Here are four ways to help keep your child safe while online:
1. Establish screen time and media limits
Setting technology access boundaries can be incredibly influential in keeping your child safe online. These boundaries could include screen time limits, media/online usage parameters, and when or where devices may be used.
The American Academy of Pediatrics (AAP) recommends the following screen time limits:
- Less than 18 months – Very limited.
- 18 to 24 months – Only when a parent or guardian is present.
- 2 to 5 years – No more than one hour per day.
- 5 years and older – Parents or guardians decide while keeping in mind a healthy balance of other activities, family time, and exercise.

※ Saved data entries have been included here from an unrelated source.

-- ==== Sys2Proof/Machine/MeterTable.lean ====
section
/-!
DEFINITION. The Meter Table: enrolment, configuration, suspension, the acceptance and rejection of readings, the two
timers, the silent list and QUERY-METER (R18 to R43).
-/

namespace Sys2Proof.Machine

/-! ## Enrolment and configuration -/

/-- A record set up afresh by an enrolment; supervision stays stopped while the part is UNCOMMISSIONED (R25). -/
def Meter.enrolled (b : BranchId) (ar : Nat) (labels : Word32) (supervision : Option Word32) : Meter :=
  { state := .active, branch := b, base := ar, credited := 0, ct := ar, arMirror := ar, drMirror := 0,
    lastLabels := labels, settings := Settings.default, pendingReq := none, grant := none, lastOutcome := none,
    rejected := none, holdOff := none, supervision := supervision }

/-- The supervision timer that an enrolment starts: the default period, when the part is commissioned (R25, R31). -/
def enrolSupervision (s : State) : Option Word32 :=
  if s.monitor.state = .uncommissioned then none
  else some (expiryAfter s (Settings.default.hours * Config.secondsPerHour))

/-- ENROL-METER (R24, R25). -/
def answerEnrolMeter (m : EnrolMsg) (s : State) : Answer :=
  match meterOf m.meter, branchOf m.branch with
  | some meter, some b =>
      if m.dr.toNat ≠ 0 then refuse .outOfRange s
      else if !(s.branch b).configured then refuse .outOfRange s
      else if (s.meter meter).state.enrolled then refuse .badState s
      else if Config.branchMeters ≤ enrolledAt s b then refuse .full s
      else
        let t := modMeter meter (fun _ => Meter.enrolled b m.ar.toNat m.labels (enrolSupervision s)) s
        let r := t.meter meter
        answerOk [.u8 meter.val, .u8 r.branch.val, .u48 r.ct, .u8 r.state.code] t
  | _, _ => refuse .outOfRange s

/-- ENROL-METER (R24). -/
def execEnrolMeter (p : Port) (tag : Byte) (b : Body EnrolMsg) (s : State) : Host.Outcome State Fault Refusal :=
  .next (request p .enrolMeter tag b EnrolMsg.bytes answerEnrolMeter s)

/-- The settings a CONFIGURE-METER carries, if each is in its range (R19, R27 check 3). -/
def settingsOf (m : ConfigureMeterMsg) : Option Settings :=
  match linkOf m.link with
  | none => none
  | some link =>
      if 100 ≤ m.ceiling.toNat ∧ m.ceiling.toNat ≤ Config.maxGrant ∧ 1 ≤ m.step.toNat ∧ m.step.toNat ≤ 100000 ∧
          m.minimum.toNat ≤ Config.maxGrant ∧ m.holdOff.toNat ≤ 86400 ∧ 1 ≤ m.hours.toNat ∧ m.hours.toNat ≤ 168 then
        some { ceiling := m.ceiling.toNat, step := m.step.toNat, minimum := m.minimum.toNat, holdOff := m.holdOff.toNat,
               hours := m.hours.toNat, link := link }
      else none

/-- A label link names a configured LABEL line of the branch, or is absent (R27, check 4). -/
def linkAllowed (s : State) (b : BranchId) (link : Option LineNo) : Bool :=
  link.all (fun l => (s.stockLine b l).configured && (s.stockLine b l).kind == .label)

/-- The six settings as a reply gives them (R28, R42). -/
def settingsFields (k : Settings) : List WireField :=
  [.u48 k.ceiling, .u48 k.step, .u48 k.minimum, .u32 k.holdOff, .u8 k.hours, linkField k.link]

/-- All six settings replaced; a running supervision timer starts afresh with the new period (R28). -/
def configureMeter (m : MeterId) (k : Settings) (s : State) : State :=
  let t := modMeter m (fun r => { r with settings := k }) s
  if (s.meter m).supervision.isSome then startSupervision m t else t

/-- A record in ACTIVE, SILENT or SUSPENDED (R27, R28, R130). -/
def MeterState.inUse : MeterState → Bool
  | .active | .silent | .suspended => true
  | _ => false

/-- CONFIGURE-METER (R27, R28). -/
def answerConfigureMeter (m : ConfigureMeterMsg) (s : State) : Answer :=
  match meterOf m.meter with
  | none => refuse .outOfRange s
  | some meter =>
      if !(s.meter meter).state.inUse then refuse .badState s
      else
        match settingsOf m with
        | none => refuse .outOfRange s
        | some k =>
            if !linkAllowed s (s.meter meter).branch k.link then refuse .outOfRange s
            else
              let t := configureMeter meter k s
              answerOk (.u8 meter.val :: settingsFields (t.meter meter).settings ++ [.u8 (t.meter meter).state.code]) t

/-- CONFIGURE-METER (R27). -/
def execConfigureMeter (p : Port) (tag : Byte) (b : Body ConfigureMeterMsg) (s : State) :
    Host.Outcome State Fault Refusal :=
  .next (request p .configureMeter tag b ConfigureMeterMsg.bytes answerConfigureMeter s)

/-- SUSPEND-METER by the meter's state (R29). -/
def suspendOn (m : MeterId) (s : State) : Answer :=
  match (s.meter m).state with
  | .vacant | .retired => refuse .unknownMeter s
  | .active | .silent =>
      let t := enterSuspended m s
      answerOk [.u8 (t.meter m).state.code] t
  | .suspended => answerOk [.u8 (s.meter m).state.code] s
  | .draining | .awaitingReading => refuse .badState s

/-- SUSPEND-METER (R29). -/
def answerSuspendMeter (m : MeterMsg) (s : State) : Answer :=
  match meterOf m.meter with
  | none => refuse .outOfRange s
  | some meter => suspendOn meter s

/-- SUSPEND-METER (R29). -/
def execSuspendMeter (p : Port) (tag : Byte) (b : Body MeterMsg) (s : State) : Host.Outcome State Fault Refusal :=
  .next (request p .suspendMeter tag b MeterMsg.bytes answerSuspendMeter s)

/-! ## Readings -/

/-- A reading as a message reports it: the registers and the label counter (R36). -/
structure Report where
  ar : Nat
  dr : Nat
  labels : Word32
deriving DecidableEq, Repr

/-- RT = AR + DR, formed exactly (R18). -/
def Report.total (rd : Report) : Nat :=
  rd.ar + rd.dr

/-- The reported registers of a report. -/
def Report.reading (rd : Report) : Reading :=
  { ar := rd.ar, dr := rd.dr }

/-- The record after an accepted reading (R38, steps 2 to 6; R39): mirrors, last labels, no rejected reading, a SILENT
meter ACTIVE, and an ACTIVE meter's supervision started afresh with the given expiry time. -/
def Meter.accepted (r : Meter) (rd : Report) (expiry : Word32) : Meter :=
  let state := if r.state = .silent then MeterState.active else r.state
  { r with
    arMirror := rd.ar
    drMirror := rd.dr
    lastLabels := rd.labels
    rejected := none
    state := state
    supervision := if state = .active then some expiry else r.supervision }

/-- The usage of an accepted reading goes to the branch's postage used when it is above 0 (R38, step 1). -/
def recordUsage (b : BranchId) (used : Nat) (s : State) : State :=
  if 0 < used then bankUsed b used s else s

/-- The label delta of a reading goes to the linked line when it is above 0 (R39). -/
def recordLabels (b : BranchId) (link : Option LineNo) (delta : Nat) (s : State) : State :=
  match link with
  | some l => if 0 < delta then consumeLabels b l delta s else s
  | none => s

/-- A reading accepted into the record (R38, R39). -/
def acceptReading (m : MeterId) (rd : Report) (s : State) : State :=
  let r := s.meter m
  recordLabels r.branch r.settings.link (rd.labels - r.lastLabels).toNat
    (modMeter m (fun x => x.accepted rd (supervisionExpiry s m)) (recordUsage r.branch (rd.ar - r.arMirror) s))

/-- An inconsistent reading becomes the meter's last rejected reading (R40). -/
def rejectReading (m : MeterId) (rd : Report) (s : State) : State :=
  modMeter m (fun r => { r with rejected := some rd.reading }) s

/-- A fault on a reading of a meter: its kind, the expected CT, the reported registers and, when one is named, the grant
(R40, R96, R97, R137). -/
def readingFault (kind : FaultKind) (m : MeterId) (ct : Nat) (rd : Report) (g : Option Grant) (s : State) :
    FaultRecord :=
  { kind := kind, time := s.timeBase, ct := ct, meter := some m, serial := (g.map Grant.serial).getD 0,
    amount := (g.map Grant.amount).getD 0, grantValid := g.isSome, reading := some rd.reading }

/-- What the handling of a reading gives: the result, the fault kind its test found, the kind raised, and the state. -/
structure Judged where
  result : Result
  found : Option FaultKind
  raised : Option FaultKind
  state : State
deriving DecidableEq, Repr

/-- A reading handled as inconsistent: kept as the last rejected reading, then handed over as a fault (R40, R103, R137). -/
def inconsistentReading (kind : FaultKind) (m : MeterId) (rd : Report) (s : State) : Judged :=
  let t := rejectReading m rd s
  { result := .inconsistent, found := some kind, raised := raisedKind s kind,
    state := handFault (readingFault kind m (s.meter m).ct rd (s.meter m).grant s) t }

/-- A reading handled as consistent (R38). -/
def consistentReading (m : MeterId) (rd : Report) (s : State) : Judged :=
  { result := .consistent, found := none, raised := none, state := acceptReading m rd s }

/-- A reading from a meter with no unresolved grant, judged in the order of R37. -/
def judgeWithoutGrant (m : MeterId) (rd : Report) (s : State) : Judged :=
  if rd.ar < (s.meter m).arMirror then inconsistentReading .registerRegress m rd s
  else if rd.total = (s.meter m).ct then consistentReading m rd s
  else inconsistentReading .totalMismatch m rd s

/-- The meter's state, CT and mirrors as the replies to readings give them (R38, R40, R100, R140, R190). -/
def standingFields (s : State) (m : MeterId) : List WireField :=
  let r := s.meter m
  [.u8 r.state.code, .u48 r.ct, .u48 r.arMirror, .u48 r.drMirror]

/-- The reply of METER-STATUS: of a consistent report with the known credit K_m (R38), of an inconsistent one with the
fault kind (R40). -/
def statusBody (m : MeterId) (j : Judged) : List WireField :=
  match j.found with
  | none => .u8 j.result.code :: standingFields j.state m ++ [.u48 (j.state.meter m).drMirror]
  | some k => .u8 j.result.code :: .u8 k.code :: standingFields j.state m

/-! ## Timers -/

/-- A meter gone SILENT joins the silent list; one already there keeps its place and time (R33). -/
def joinSilentList (m : MeterId) (s : State) : State :=
  if s.silentList.any (fun e => e.meter == m) then s
  else s.setSilentList (s.silentList ++ [{ meter := m, time := s.timeBase }])

/-- Supervision expiry: the meter becomes SILENT, its request is dropped, and it joins the silent list (R32). -/
def becomeSilent (m : MeterId) (s : State) : State :=
  setCondition .silent
    (joinSilentList m
      (modMeter m (fun r => { r with state := .silent, supervision := none }) (dropRequest m s)))

/-- SUPERVISION_EXPIRY: a running supervision timer reaches its expiry time (R32). A stopped timer does not expire. -/
def execSupervisionExpiry (m : MeterId) (s : State) : Host.Outcome State Fault Refusal :=
  .next (whenPowered (fun s =>
    match (s.meter m).supervision with
    | some expiry => becomeSilent m (reachTime expiry s)
    | none => s) s)

/-- HOLD_OFF_EXPIRY: a running hold-off timer reaches its expiry time and stops (R35). A stopped timer does not expire. -/
def execHoldOffExpiry (m : MeterId) (s : State) : Host.Outcome State Fault Refusal :=
  .next (whenPowered (fun s =>
    match (s.meter m).holdOff with
    | some expiry => modMeter m (fun r => { r with holdOff := none }) (reachTime expiry s)
    | none => s) s)

/-! ## Queries and notices -/

/-- An unresolved grant as QUERY-METER gives it: serial, amount, phase, source with the entry number, the slot and, while
OFFERED, the time remaining in its window (R42).
DESIGN CHOICE (notes/assumptions/14.md): the slot and the window time of a DOUBTFUL grant, and the entry mark of a REQUEST
grant, are left out with no mark byte of their own; the phase and the source tell that they are absent. -/
def grantFields (s : State) (g : Grant) : List WireField :=
  let slot :=
    match g.phase with
    | .offered k => [.u8 k.val, .u32 ((s.engine.slots.get k).elim 0 (fun x => remaining s.timeBase x.expiry))]
    | .doubtful => []
  let entry :=
    match g.source with
    | .list e => optional e (fun n => [.u8 n])
    | .request => []
  [.u16 g.serial.toNat, .u48 g.amount, .u8 g.phase.code, .u8 g.source.code] ++ entry ++ slot

/-- The last outcome as QUERY-METER gives it (R20, R42).
DESIGN CHOICE (notes/assumptions/14.md): the reason stands only after a REJECTED claim, with no mark byte of its own; the
claim tells that it is absent. -/
def lastOutcomeFields (o : LastOutcome) : List WireField :=
  [.u16 o.serial.toNat, .u8 o.result.asResult.code, .u8 o.claim.code] ++
    match o.claim with
    | .rejected reason => [.u8 reason.toNat]
    | _ => []

/-- A timer as QUERY-METER gives it: running or stopped, and the seconds remaining while it runs (R42). -/
def timerFields (s : State) (timer : Option Word32) : List WireField :=
  optional timer (fun expiry => [.u32 (remaining s.timeBase expiry)])

/-- A meter's position in its branch's pending order, 1 for the oldest (R42, R55). -/
def positionOf (s : State) (m : MeterId) : Nat :=
  (s.branch (s.meter m).branch).order.idxOf m + 1

/-- The body of the QUERY-METER reply (R42). -/
def meterBody (s : State) (m : MeterId) : List WireField :=
  let r := s.meter m
  [.u8 r.state.code, .u8 r.branch.val, .u48 r.base, .s64 r.credited, .u48 r.ct, .u48 r.arMirror, .u48 r.drMirror,
   .u32 r.lastLabels.toNat] ++ settingsFields r.settings ++
    optional r.pendingReq (fun q => [.u48 q.q, .u8 q.urgency.val, .u8 (positionOf s m)]) ++
    optional r.grant (grantFields s) ++ optional r.lastOutcome lastOutcomeFields ++
    optional r.rejected (fun x => [.u48 x.ar, .u48 x.dr]) ++ timerFields s r.holdOff ++ timerFields s r.supervision

/-- QUERY-METER (R42). -/
def answerQueryMeter (m : MeterMsg) (s : State) : Answer :=
  match meterOf m.meter with
  | none => refuse .outOfRange s
  | some meter => answerOk (meterBody s meter) s

/-- QUERY-METER (R42). -/
def execQueryMeter (p : Port) (tag : Byte) (b : Body MeterMsg) (s : State) : Host.Outcome State Fault Refusal :=
  .next (request p .queryMeter tag b MeterMsg.bytes answerQueryMeter s)

/-- The entries that a SILENT notice carries when it is sampled (R33). -/
def silentPage (s : State) : List SilentEntry :=
  s.silentList.take Config.silentPage

/-- The body of the SILENT notice (R33). -/
def silentNoticeBody (s : State) : List WireField :=
  .u8 (silentPage s).length ::
    (silentPage s).flatMap (fun e => [.u8 e.meter.val, .u32 e.time.toNat, .u8 (s.meter e.meter).state.code])

end Sys2Proof.Machine
end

For younger children and tweens, it’s suggested to keep computers, tablets, and phones in common areas of house, and regularly spend time with your child online to answer any questions and help teach safety tips along the way. Effectively establish these boundaries by creating a Family Media Plan.
2. Discuss potential online dangers
It may be uncomfortable to discuss potential online dangers with your child in a direct manner, but it’s important to be transparent and specific to ensure your child truly understands. The goal of this conversation should be to teach your child how to spot red flags and encourage them to communicate with you if something dangerous or uncomfortable occurs while online.
Consider discussing cyberbullying, internet etiquette, and predators/enticement.
3. Set online safety boundaries
Even if you’ve discussed potential online dangers with your child, it is also important to set clear online usage boundaries. One of the best boundaries to emphasize is determining what personal information and photos your child is and is not allowed to share online. The National Cybersecurity Alliance suggests explaining to your child that “personal information is like money. Talk to your kids about the value of their information and how to be selective with the information they provide to apps and websites.” Any shared information can easily be reshared and is very hard to take back. As a parent, spend some time learning about the Children’s Online Privacy Protection Act (COPPA) to understand protection against collection of your child’s personal information.
A great way to ensure that your child understands the online safety boundaries you’ve established, create an Online Safety Contract together and sign it.
4. Utilize parental controls
Parental controls are also a great additional measure to help protect your child online. Parental controls can be established on smartphones, tablets, televisions, and computers. Different types of parental controls include location monitoring, filtering or blocking specific content, activity monitoring, and time limits.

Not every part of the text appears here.